Are there any error messages, either to the screen or to a log file?

If you describe the specific software you are running and how you are running it (e.g. command line arguments), maybe someone will be able to help. At present there doesn’t seem to be enough information provided here that would allow a third party to analyze the issue or provide advice.

What are the hardware specifications of the system, besides the two GPUs: What CPU, how much system memory? What is the nominal wattage of the power supply unit (PSU)?

Thanks for helping me

yes i use specific software (pytorch)
it has a module for using multi gpu
if i need for training10GB this module distribute for multi GPU
so each GPU allocate 5GB

So i doubt 2 Side.

  1. I can’t use 2 types of GPU on CUDA 11.1
  2. pytorch distribute module does not work w/ 2types of GPU

I found a specifications
but i can’t find PSU info
CPU: 2 x Intel(R) Xeon(R) Silver 4210R CPU @ 2.40GHz
Memory : 128GB

The reason I asked for the hardware configuration is because people in the machine learning community sometimes just start cramming GPUs into a system without considering the resulting power requirements.

In your system, we have 2x100W for the two CPUs, 280W +350W for the GPUs, 50W for the system memory, 25W for the motherboard components, 5W per mass storage unit (SSD or HDD). So at minimum a total of 910W. That is for thermal design power (TDP), without considering power peaks due to load variance on CPUs and GPUs. If you want rock-solid operation for this system, you would want a power supply unit with 1500W or more in this system.
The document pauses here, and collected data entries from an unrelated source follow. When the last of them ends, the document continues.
-- ==== Sys2Proof/Machine/Codes.lean ====
section
/-! DEFINITION. Check codes: the CRCs of R87, R166, R254 and R394, and Adler-32. -/

namespace Sys2Proof

/-- One bit of a reflected 32-bit CRC with reflected polynomial `poly`. -/
def crcBit (poly x : Nat) : Nat := if x % 2 = 1 then (x / 2) ^^^ poly else x / 2

/-- One byte of a reflected 32-bit CRC. -/
def crcByte (poly x : Nat) (b : Byte) : Nat :=
  let f := crcBit poly
  f (f (f (f (f (f (f (f (x ^^^ b.toNat))))))))

/-- A reflected CRC with initial value and final XOR 0xFFFF_FFFF. -/
def crcReflected (poly : Nat) (data : List Byte) : Nat :=
  (data.foldl (crcByte poly) 0xFFFFFFFF) ^^^ 0xFFFFFFFF

/-- CRC-32C: polynomial 0x1EDC_6F41, reflected (R87, R166). -/
def crc32c (data : List Byte) : Nat := crcReflected 0x82F63B78 data

/-- CRC-32 of IEEE 802.3: polynomial 0x04C1_1DB7, reflected. -/
def crc32 (data : List Byte) : Nat := crcReflected 0xEDB88320 data

/-- One bit of the 16-bit CRC with polynomial 0x1021, not reflected. -/
def crc16Bit (x : Nat) : Nat := if x.testBit 15 then ((x * 2) ^^^ 0x1021) % 65536 else x * 2 % 65536

/-- CRC-16 with polynomial 0x1021, initial value 0xFFFF, no final XOR (R254). -/
def crc16 (data : List Byte) : Nat :=
  data.foldl (fun x b => crc16Bit (crc16Bit (crc16Bit (crc16Bit (crc16Bit (crc16Bit (crc16Bit (crc16Bit (x ^^^ (b.toNat * 256)))))))))) 0xFFFF

/-- Adler-32 (RFC 1950). -/
def adler32 (data : List Byte) : Nat :=
  let r := data.foldl (fun (p : Nat × Nat) b => let a := (p.1 + b.toNat) % 65521; (a, (p.2 + a) % 65521)) (1, 0)
  r.2 * 65536 + r.1

/-- A 16-byte message of the panel link: type, byte 1, payload bytes 2 to 13, CRC-16 (R254). -/
def linkMessage (type one : Nat) (payload : List Byte) : List Byte :=
  let d := leBytes 1 type ++ leBytes 1 one ++ slice payload 0 12
  d ++ leBytes 2 (crc16 d)

end Sys2Proof
end

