-- ==== Sys2Proof/Machine/Inflate.lean ====
section
/-! DEFINITION. DEFLATE streams: decoding with resume (R392 to R394, R399, R400) and the encodings that the spec fixes
(R395 to R398). -/

namespace Sys2Proof.Machine

open Sys2Proof

/-! ## Check values (R393, R396) -/

/-- The running check value of a wrapper before the first byte. -/
def checkStart (wrapper : Nat) : Nat := if wrapper = 1 then 1 else 0xFFFFFFFF

/-- One byte of a running check value: CRC-32C for raw, Adler-32 for zlib, CRC-32 for gzip. -/
def checkByte (wrapper x : Nat) (b : Byte) : Nat :=
  if wrapper = 0 then crcByte 0x82F63B78 x b
  else if wrapper = 2 then crcByte 0xEDB88320 x b
  else
    let a := (x % 65536 + b.toNat) % 65521
    ((x / 65536 + a) % 65521) * 65536 + a

/-- The check value as the stream carries it. -/
def checkEnd (wrapper x : Nat) : Nat := if wrapper = 1 then x else x ^^^ 0xFFFFFFFF

/-! ## Bits and codes -/

/-- The bits of bytes, least significant first. -/
def toBits (l : List Byte) : List Bool := l.flatMap fun b => (List.range 8).map fun i => b.toNat.testBit i

/-- A number from bits, least significant first. -/
def bitsNat : List Bool → Nat
  | [] => 0
  | b :: r => bit b + 2 * bitsNat r

/-- Takes `n` bits as a number, least significant first; none where too few are left. -/
def takeBits (n : Nat) (l : List Bool) : Option (Nat × List Bool) :=
  let h := l.take n
  if h.length < n then none else some (bitsNat h, l.drop n)

/-- The result of reading one code. -/
inductive Coded where
  | short
  | bad
  | sym (s : Nat) (rest : List Bool)
deriving DecidableEq, Repr

/-- Reads a symbol of the canonical code with lengths `lens` (RFC 1951, 3.2.2): `code` has `len` bits so far, and the codes
of that length begin at `first`. -/
def readCode (lens : List Nat) : Nat → Nat → Nat → Nat → List Bool → Coded
  | 0, _, _, _, _ => .bad
  | _ + 1, _, _, _, [] => .short
  | fuel + 1, len, code, first, b :: rest =>
    let c := 2 * code + bit b
    let at_ := ((List.range lens.length).filter fun i => lens.getD i 0 == len)
    if c < first + at_.length then .sym (at_.getD (c - first) 0) rest
    else readCode lens fuel (len + 1) c (2 * (first + at_.length)) rest

/-- Reads a symbol. -/
def readSym (lens : List Nat) (bits : List Bool) : Coded := readCode lens 15 1 0 0 bits

/-- What is left of the code space after all codes, in units of 2^-15; negative where the lengths are over-subscribed. -/
def codeRoom (lens : List Nat) : Int := 32768 - ((lens.filter (· ≠ 0)).map fun l => (2 ^ (15 - l) : Int)).sum

/-- Whether code lengths may stand: complete, or, where `one` is set, a single code of one bit or none at all. -/
def lensOk (lens : List Nat) (one : Bool) : Bool :=
  codeRoom lens == 0 || (one && decide ((lens.filter (· ≠ 0)).length ≤ 1) && lens.all (· ≤ 1))

/-- Extra bits and base of a length symbol 257 to 285 (RFC 1951, 3.2.5). -/
def lengthCode (s : Nat) : Nat × Nat :=
  if s = 285 then (0, 258)
  else if s < 265 then (0, s - 254)
  else let e := (s - 261) / 4; (e, (4 + (s - 261) % 4) * 2 ^ e + 3)

/-- Extra bits and base of a distance symbol 0 to 29. -/
def distCode (s : Nat) : Nat × Nat := if s < 4 then (0, s + 1) else let e := s / 2 - 1; (e, (2 + s % 2) * 2 ^ e + 1)

/-- The code lengths of static blocks: literals and lengths, then distances. -/
def staticLens : List Nat :=
  List.replicate 144 8 ++ List.replicate 112 9 ++ List.replicate 24 7 ++ List.replicate 8 8 ++ List.replicate 30 5

/-- The order of the code-length code lengths. -/
def clOrder : List Nat := [16, 17, 18, 0, 8, 7, 9, 6, 10, 5, 11, 4, 12, 3, 13, 2, 14, 1, 15]

/-! ## The inflate unit -/

/-- An inflate unit's place in its stream. `phase`: 0 wrapper header, 1 gzip extra length, 2 extra bytes, 3 name, 4 comment,
5 header CRC, 6 block header, 7 stored lengths, 8 stored bytes, 9 dynamic counts, 10 code-length code, 11 code lengths,
12 symbols, 13 a match being copied, 14 trailer, 15 ended. -/
structure Infl where
  wrapper : Nat
  phase : Nat := 0
  last : Bool := false
  /-- Bytes or code lengths still to come. -/
  left : Nat := 0
  /-- Distance of the match being copied. -/
  dist : Nat := 0
  /-- Counts of literal, distance and code-length codes. -/
  nlit : Nat := 288
  ndist : Nat := 30
  nlen : Nat := 0
  flags : Nat := 0
  hcrc : Nat := 0xFFFFFFFF
  check : Nat
  total : Nat := 0
  totalIn : Nat := 0
  /-- Code lengths: the code-length code's 19, then those read; in phase 12 literals then distances. -/
  lens : List Nat := []
deriving DecidableEq, Repr

/-- A unit at work: its state, the bits ahead, the last output (newest first) and the bytes written by this job. -/
structure Unit_ where
  st : Infl
  bits : List Bool
  win : List Byte
  n : Nat := 0
deriving DecidableEq, Repr

/-- How one step of a unit ends. -/
inductive Turn where
  /-- It goes on. -/
  | go (u : Unit_)
  /-- It lacks source bits. -/
  | need
  /-- A byte is pending and the output space is full, or the cap is reached. -/
  | full
  | capped
  /-- A format error with its reason (R399). -/
  | error (reason : Nat)
  /-- The stream's end, its check value good or not. -/
  | done (u : Unit_) (ok : Bool)
deriving DecidableEq, Repr

/-- Writes one output byte, with `f` done to the state where there is room. -/
def Unit_.put (u : Unit_) (space cap : Nat) (b : Byte) (rest : List Bool) (f : Infl → Infl) : Turn :=
  if space ≤ u.n then .full
  else if cap ≠ 0 ∧ cap ≤ u.st.total then .capped
  else .go { st := f { u.st with check := checkByte u.st.wrapper u.st.check b, total := u.st.total + 1 },
             bits := rest, win := b :: u.win, n := u.n + 1 }

/-- Takes whole bytes of a header, with its CRC. -/
def Unit_.header (u : Unit_) (n : Nat) (f : List Byte → Infl → Except Nat Infl) : Turn :=
  match takeBits (8 * n) u.bits with
  | none => .need
  | some (v, rest) =>
    let d := leBytes n v
    match f d { u.st with hcrc := d.foldl (crcByte 0xEDB88320) u.st.hcrc } with
    | .ok st => .go { u with st := st, bits := rest }
    | .error e => .error e

/-- The next part of a gzip header from part `k` on (R392). -/
def gzipNext (st : Infl) (k : Nat) : Infl :=
  if k ≤ 1 ∧ st.flags.testBit 2 then { st with phase := 1 }
  else if k ≤ 3 ∧ st.flags.testBit 3 then { st with phase := 3 }
  else if k ≤ 4 ∧ st.flags.testBit 4 then { st with phase := 4 }
  else if k ≤ 5 ∧ st.flags.testBit 1 then { st with phase := 5 }
  else { st with phase := 6 }

/-- The wrapper's first header bytes. -/
def Unit_.wrapperStart (u : Unit_) : Turn :=
  if u.st.wrapper = 0 then .go { u with st := { u.st with phase := 6 } }
  else if u.st.wrapper = 1 then
    u.header 2 fun d st =>
      let cmf := (byteAt d 0).toNat
      let flg := (byteAt d 1).toNat
      if cmf % 16 ≠ 8 ∨ 7 < cmf / 16 ∨ (cmf * 256 + flg) % 31 ≠ 0 then .error 6
      else if flg.testBit 5 then .error 7
      else .ok { st with phase := 6 }
  else
    u.header 10 fun d st =>
      let f := (byteAt d 3).toNat
      if (byteAt d 0).toNat ≠ 0x1F ∨ (byteAt d 1).toNat ≠ 0x8B ∨ (byteAt d 2).toNat ≠ 8 ∨ 32 ≤ f then .error 6
      else .ok (gzipNext { st with flags := f } 1)

/-- The state after a block. -/
def Infl.blockEnd (st : Infl) : Infl := { st with phase := if st.last then 14 else 6, lens := [] }

/-- The bits from the next byte boundary on. -/
def alignBits (bits : List Bool) : List Bool := bits.drop (bits.length % 8)

/-- The start of a block. -/
def Unit_.blockStart (u : Unit_) : Turn :=
  match takeBits 3 u.bits with
  | none => .need
  | some (v, rest) =>
    let st := { u.st with last := v % 2 == 1 }
    match v / 2 with
    | 0 => .go { u with st := { st with phase := 7 }, bits := rest }
    | 1 => .go { u with st := { st with phase := 12, nlit := 288, ndist := 30, lens := staticLens }, bits := rest }
    | 2 => .go { u with st := { st with phase := 9 }, bits := rest }
    | _ => .error 1

/-- One code length of a dynamic block, with its repeats. -/
def Unit_.codeLength (u : Unit_) : Turn :=
  let st := u.st
  let have_ := st.lens.length - 19
  if have_ = st.nlit + st.ndist then
    let l := st.lens.drop 19
    if lensOk (l.take st.nlit) false && l.getD 256 0 != 0 && lensOk (l.drop st.nlit) true then
      .go { u with st := { st with phase := 12, lens := l } }
    else .error 3
  else
    match readSym (st.lens.take 19) u.bits with
    | .short => .need
    | .bad => .error 3
    | .sym s rest =>
      if s < 16 then .go { u with st := { st with lens := st.lens ++ [s] }, bits := rest }
      else
        let (extra, base) := if s = 16 then (2, 3) else if s = 17 then (3, 3) else (7, 11)
        match takeBits extra rest with
        | none => .need
        | some (v, rest) =>
          let n := base + v
          if (s = 16 ∧ have_ = 0) ∨ st.nlit + st.ndist < have_ + n then .error 3
          else
            let x := if s = 16 then st.lens.getLast?.getD 0 else 0
            .go { u with st := { st with lens := st.lens ++ List.replicate n x }, bits := rest }
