-- ==== Sys2Proof/Machine/Lane.lean ====
section
/-! DEFINITION. The serial lanes: states, transmit taps and training (R276, R280 to R283, R287, R297). -/

namespace Sys2Proof.Machine

open Sys2Proof

/-! ## Transmit taps (R281, R282) -/

/-- The taps pre2, pre1, main and post1 of lane `i`, in codes. -/
def State.taps (s : State) (i : Nat) : List Int :=
  [sext 5 (s.fld (R.LAN_TXFFE_pre2 i)), sext 6 (s.fld (R.LAN_TXFFE_pre1 i)), (s.fld (R.LAN_TXFFE_main i) : Int),
   sext 6 (s.fld (R.LAN_TXFFE_post1 i))]

/-- Sets the taps of lane `i`. -/
def State.setTaps (s : State) (i : Nat) (t : List Int) : State :=
  let s := (s.setFld (R.LAN_TXFFE_pre2 i) (toField 5 (t.getD 0 0))).setFld (R.LAN_TXFFE_pre1 i) (toField 6 (t.getD 1 0))
  (s.setFld (R.LAN_TXFFE_main i) (toField 6 (t.getD 2 0))).setFld (R.LAN_TXFFE_post1 i) (toField 6 (t.getD 3 0))

/-- The range of tap `k`. -/
def tapRange (k : Nat) : Int × Int := [(-8, 8), (-24, 0), (24, 63), (-24, 0)].getD k (0, 0)

/-- Whether four taps meet their ranges and the sum limit of R281. -/
def tapsOk (t : List Int) : Bool :=
  (t.zip (List.range 4)).all (fun p => decide ((tapRange p.2).1 ≤ p.1) && decide (p.1 ≤ (tapRange p.2).2)) &&
  decide ((t.map Int.natAbs).sum ≤ 63)

/-- One request on tap `k`: 1 raises it, 2 lowers it; the new taps and the TAP_STATUS code (R254, R281). -/
def tapRequest (t : List Int) (k req : Nat) : List Int × Nat :=
  if req = 1 then
    let t' := t.set k (t.getD k 0 + 1)
    if tapsOk t' then (t', 1) else (t, 3)
  else if req = 2 then
    let t' := t.set k (t.getD k 0 - 1)
    if tapsOk t' then (t', 1) else (t, 2)
  else (t, 0)

/-- Four requests, taken in the order pre2, pre1, main, post1. -/
def tapRequests (t : List Int) (reqs : List Nat) : List Int × List Nat :=
  (List.range 4).foldl (fun acc k =>
    let r := tapRequest acc.1 k (reqs.getD k 0)
    (r.1, acc.2 ++ [r.2])) (t, [])

/-- The requests of TRAIN byte 3. -/
def tapBits (b : Nat) : List Nat := (List.range 4).map fun k => bitsOf b (2 * k) 2

/-- Four codes of TAP_STATUS in one byte. -/
def tapByte (l : List Nat) : Nat := (List.range 4).foldl (fun a k => a + l.getD k 0 * 4 ^ k) 0

/-- The transmit presets of R282. -/
def tapPreset (n : Nat) : List Int :=
  [[0, 0, 63, 0], [0, -4, 55, -4], [0, -8, 47, -8], [0, 0, 51, -12], [0, -6, 45, -12], [2, -8, 43, -10], [0, -12, 45, -6],
   [2, -10, 35, -16]].getD n [0, 0, 63, 0]

/-- Counts tap steps and refused requests (LAN_CNT[3], [4]). -/
def State.countTaps (s : State) (i : Nat) (codes : List Nat) : State :=
  (s.bumpBy (R.LAN_CNT_count i 3) (codes.filter fun c => c == 1).length).bumpBy (R.LAN_CNT_count i 4)
    (codes.filter fun c => c == 2 || c == 3).length

/-- The taps a lane last trained to, as its story-pole record holds them (R282; log entry 30). -/
def State.tapHistory (s : State) (i : Nat) : Option (List Int) :=
  (s.inForce 2 i).map fun r => (List.range 4).map fun k => sext 8 (byteAt r.body k).toNat

/-- The taps of a lane are recorded in the story pole (R282). -/
def State.recordTaps (s : State) (i : Nat) : State :=
  s.record { kind := 2, key := i, body := (s.taps i).map fun t => BitVec.ofNat 8 (toField 8 t) }

/-! ## Lane states -/

/-- The lane with panel group `q` and number `p` (R276). -/
def panelLane (q p : Nat) : Nat := 12 * q + p

/-- Sets a lane's state: entering ACTIVE but from QUIET makes its figures invalid until the next set (R287), and leaving
ACTIVE breaks a measurement that runs (R296). -/
def State.setLane (s : State) (i st : Nat) : State :=
  let was := s.fld (R.LAN_STATUS_state i)
  let s := s.setFld (R.LAN_STATUS_state i) st
  let s := if st = 3 ∧ was ≠ 3 ∧ was ≠ 4 then s.setFld (R.LAN_EYE_valid i) 0 else s
  if was = 3 ∧ st ≠ 3 then
    { s with lan := { s.lan with measures := s.lan.measures.map fun m => if m.lane == i && m.running then { m with broken := true } else m } }
  else s

/-- A lane begins training at 26.5625 GBd: taps from history, or from its preset, on an Ethernet lane the standard's (R282); precoding of
a panel lane as configured (R280). -/
def State.trainLane (s : State) (i : Nat) : State :=
  let s := (s.setLane i 2).bump (R.LAN_CNT_count i 0)
  let s := if i < 192 then s.setFld (R.LAN_STATUS_precoding i) (s.fld (R.LAN_CFG_precode i)) else s
  let s := s.setFld (R.LAN_STATUS_rate i) 425
  let n := s.fld (R.LAN_CFG_preset i)
  let preset := if 192 ≤ i ∧ i < 224 then Config.standardPreset n else tapPreset n
  s.setTaps i (if s.fld (R.LAN_CFG_use_history i) = 1 then (s.tapHistory i).getD preset else preset)

/-- A lane's training has ended well. -/
def State.laneTrained (s : State) (i : Nat) : State :=
  { s with lan := { s.lan with fails := Store.set (fun _ => 0) s.lan.fails i 0 } }

/-- A lane's training has failed: FAULT, counted, and LANE_TRAIN_FAIL posted. -/
def State.laneFailed (s : State) (i : Nat) : State :=
  let n := Store.get (fun _ => 0) s.lan.fails i + 1
  let s := (s.setLane i 5).bump (R.LAN_CNT_count i 1)
  { s with lan := { s.lan with fails := Store.set (fun _ => 0) s.lan.fails i n } }.post 0x0610 i (min n 255)

/-- What a PCIe or Ethernet lane's training under its standard leaves: codes that meet R281 are its taps, and are recorded (R282, R291,
R292). -/
def State.standardTaps (s : State) (i : Nat) (t : List Int) : State := if tapsOk t then (s.setTaps i t).recordTaps i else s

/-- Inversion detected, and precoding in force on transmit and receive (R277, R280). -/
def State.setCoding (s : State) (i : Nat) (inverted tx rx : Bool) : State :=
  ((s.setFld (R.LAN_STATUS_rx_inverted i) (bit inverted)).setFld (R.LAN_STATUS_precoding i) (bit tx)).setFld (R.LAN_STATUS_rx_precoding i) (bit rx)

/-- The symbol rate of a PCIe rate code, in 1/16 GBd. -/
def pcieSymbols (rate : Nat) : Nat := [0, 40, 80, 128, 256, 512, 512].getD rate 0

/-- Lane `i` of a host link that settles at a rate: ACTIVE as lane `l` of a link of `width` lanes, OFF past it; READY where the link is down.
Precoding serves 32 GT/s alone (R290, R291). -/
def State.settleLane (s : State) (i l rate width : Nat) (inverted tx rx : Bool) (taps : List Int) : State :=
  let s := s.setFld (R.LAN_STATUS_rate i) (if l < width then pcieSymbols rate else 0)
  if rate = 0 ∨ width ≤ l then (s.setLane i (if rate = 0 then 1 else 0)).setCoding i false false false
  else
    let five := rate == 5
    ((((s.bump (R.LAN_CNT_count i 0)).laneTrained i).setLane i 3).setCoding i inverted (tx && five) (rx && five)).standardTaps i taps

/-- The lanes that a mask of panel group `q` names. -/
def groupLanesOf (q m : Nat) : List Nat := (setBits 12 m).map (panelLane q)

end Sys2Proof.Machine
end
So it would make sense to search for the PSU specifications.

I don’t use pyTorch, but I assume it can be run with numerous different configuration settings and numerous different input files. Maybe there wasn’t enough memory available. Maybe multi-GPU is only supported when both GPUs are of identical type. If there is a condition that prevents pyTorch from running, I would expect there to be an error message of some sort. Or, if your software calls an API provided by pyTorch, you may need to check the error status it returns. That is why I asked about checking for error message.

CUDA definitely supports running multiple GPUs of different type in the same system, provided they can all use the same driver. In fact, that is a very common scenario.The Titan RTX is a Turing-architecture GPU, while the RTX 3090 is an Ampere-architecture GPU. Both are supported by CUDA 11.1 and the driver that ships with it.